_Task to complete_: Reduce the material below to its lines containing "crew".
BEGIN Listed entries
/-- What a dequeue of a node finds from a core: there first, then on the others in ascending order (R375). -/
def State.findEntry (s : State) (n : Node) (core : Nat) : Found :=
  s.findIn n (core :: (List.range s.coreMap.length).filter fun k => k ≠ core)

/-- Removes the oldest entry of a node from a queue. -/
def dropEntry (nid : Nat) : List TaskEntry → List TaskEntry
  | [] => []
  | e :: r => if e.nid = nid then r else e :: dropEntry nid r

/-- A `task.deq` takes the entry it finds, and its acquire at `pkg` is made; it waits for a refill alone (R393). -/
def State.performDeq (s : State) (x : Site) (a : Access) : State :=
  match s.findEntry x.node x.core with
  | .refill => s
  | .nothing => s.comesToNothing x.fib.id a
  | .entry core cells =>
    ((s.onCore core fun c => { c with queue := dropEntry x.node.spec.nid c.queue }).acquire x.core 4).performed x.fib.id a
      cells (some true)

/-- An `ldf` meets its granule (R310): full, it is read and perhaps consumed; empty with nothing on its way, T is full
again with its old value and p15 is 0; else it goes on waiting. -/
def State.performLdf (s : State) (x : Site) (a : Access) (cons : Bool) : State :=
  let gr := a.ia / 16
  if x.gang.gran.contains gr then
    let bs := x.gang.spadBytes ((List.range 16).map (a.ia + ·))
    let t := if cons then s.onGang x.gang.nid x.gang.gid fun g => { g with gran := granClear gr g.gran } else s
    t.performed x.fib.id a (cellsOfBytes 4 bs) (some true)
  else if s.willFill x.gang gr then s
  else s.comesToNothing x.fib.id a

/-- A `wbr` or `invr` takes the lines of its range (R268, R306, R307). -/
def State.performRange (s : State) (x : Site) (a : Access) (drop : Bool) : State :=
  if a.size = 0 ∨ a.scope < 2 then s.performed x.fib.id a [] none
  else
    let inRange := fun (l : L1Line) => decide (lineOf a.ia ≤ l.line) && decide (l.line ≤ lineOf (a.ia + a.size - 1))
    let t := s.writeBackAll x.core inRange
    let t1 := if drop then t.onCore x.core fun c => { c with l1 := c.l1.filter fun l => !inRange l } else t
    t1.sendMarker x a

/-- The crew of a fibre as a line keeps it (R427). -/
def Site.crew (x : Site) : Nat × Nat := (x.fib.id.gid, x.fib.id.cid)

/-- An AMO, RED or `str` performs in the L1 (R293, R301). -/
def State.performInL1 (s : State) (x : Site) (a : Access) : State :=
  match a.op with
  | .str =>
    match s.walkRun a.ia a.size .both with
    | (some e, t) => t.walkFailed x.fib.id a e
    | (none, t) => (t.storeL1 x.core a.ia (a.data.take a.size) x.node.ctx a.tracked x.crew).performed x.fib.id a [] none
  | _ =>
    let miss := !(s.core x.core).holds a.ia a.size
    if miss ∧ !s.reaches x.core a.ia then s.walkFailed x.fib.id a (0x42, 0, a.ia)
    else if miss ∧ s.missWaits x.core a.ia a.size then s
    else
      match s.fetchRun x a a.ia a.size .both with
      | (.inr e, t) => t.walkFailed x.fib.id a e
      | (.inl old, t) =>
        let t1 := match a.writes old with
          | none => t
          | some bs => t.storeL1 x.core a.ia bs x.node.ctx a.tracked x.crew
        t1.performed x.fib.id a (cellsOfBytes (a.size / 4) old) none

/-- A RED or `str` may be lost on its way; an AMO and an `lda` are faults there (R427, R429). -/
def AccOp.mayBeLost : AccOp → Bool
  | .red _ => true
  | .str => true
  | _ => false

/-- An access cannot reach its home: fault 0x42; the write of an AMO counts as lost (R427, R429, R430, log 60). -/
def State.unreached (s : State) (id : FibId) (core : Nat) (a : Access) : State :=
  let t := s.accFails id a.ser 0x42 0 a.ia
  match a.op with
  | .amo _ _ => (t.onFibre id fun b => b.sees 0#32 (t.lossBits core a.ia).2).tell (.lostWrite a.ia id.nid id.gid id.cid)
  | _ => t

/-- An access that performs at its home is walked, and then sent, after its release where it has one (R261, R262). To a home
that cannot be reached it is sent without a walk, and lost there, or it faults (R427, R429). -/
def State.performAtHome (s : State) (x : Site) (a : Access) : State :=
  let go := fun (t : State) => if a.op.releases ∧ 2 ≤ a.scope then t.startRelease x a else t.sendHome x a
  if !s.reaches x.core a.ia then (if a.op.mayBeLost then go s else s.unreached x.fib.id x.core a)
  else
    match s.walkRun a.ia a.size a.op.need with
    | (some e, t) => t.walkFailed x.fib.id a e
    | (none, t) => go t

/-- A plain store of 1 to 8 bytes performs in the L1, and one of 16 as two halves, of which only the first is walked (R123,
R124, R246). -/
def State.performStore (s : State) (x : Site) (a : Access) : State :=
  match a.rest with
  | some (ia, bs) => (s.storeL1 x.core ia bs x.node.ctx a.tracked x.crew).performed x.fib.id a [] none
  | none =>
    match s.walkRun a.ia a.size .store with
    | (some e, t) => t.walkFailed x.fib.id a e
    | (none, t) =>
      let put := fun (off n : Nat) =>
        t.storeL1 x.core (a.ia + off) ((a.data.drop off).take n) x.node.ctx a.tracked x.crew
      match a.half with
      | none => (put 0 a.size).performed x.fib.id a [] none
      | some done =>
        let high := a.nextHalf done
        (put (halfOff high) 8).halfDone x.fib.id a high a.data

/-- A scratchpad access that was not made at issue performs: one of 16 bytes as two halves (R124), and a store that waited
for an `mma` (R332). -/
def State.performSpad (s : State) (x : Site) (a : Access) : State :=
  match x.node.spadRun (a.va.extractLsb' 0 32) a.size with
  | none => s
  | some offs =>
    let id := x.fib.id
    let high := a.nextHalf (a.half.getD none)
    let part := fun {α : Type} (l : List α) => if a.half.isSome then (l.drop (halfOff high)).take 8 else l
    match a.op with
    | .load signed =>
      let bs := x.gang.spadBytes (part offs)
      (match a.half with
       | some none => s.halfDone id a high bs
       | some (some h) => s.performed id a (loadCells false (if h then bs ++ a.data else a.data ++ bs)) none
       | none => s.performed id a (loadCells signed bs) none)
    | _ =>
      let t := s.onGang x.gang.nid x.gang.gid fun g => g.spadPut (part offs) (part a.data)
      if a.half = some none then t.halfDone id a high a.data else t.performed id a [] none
END Listed entries
_Solution to this exercise_:
/-- The crew of a fibre as a line keeps it (R427). -/
def Site.crew (x : Site) : Nat × Nat := (x.fib.id.gid, x.fib.id.cid)
    | (none, t) => (t.storeL1 x.core a.ia (a.data.take a.size) x.node.ctx a.tracked x.crew).performed x.fib.id a [] none
          | some bs => t.storeL1 x.core a.ia bs x.node.ctx a.tracked x.crew
  | some (ia, bs) => (s.storeL1 x.core ia bs x.node.ctx a.tracked x.crew).performed x.fib.id a [] none
        t.storeL1 x.core (a.ia + off) ((a.data.drop off).take n) x.node.ctx a.tracked x.crew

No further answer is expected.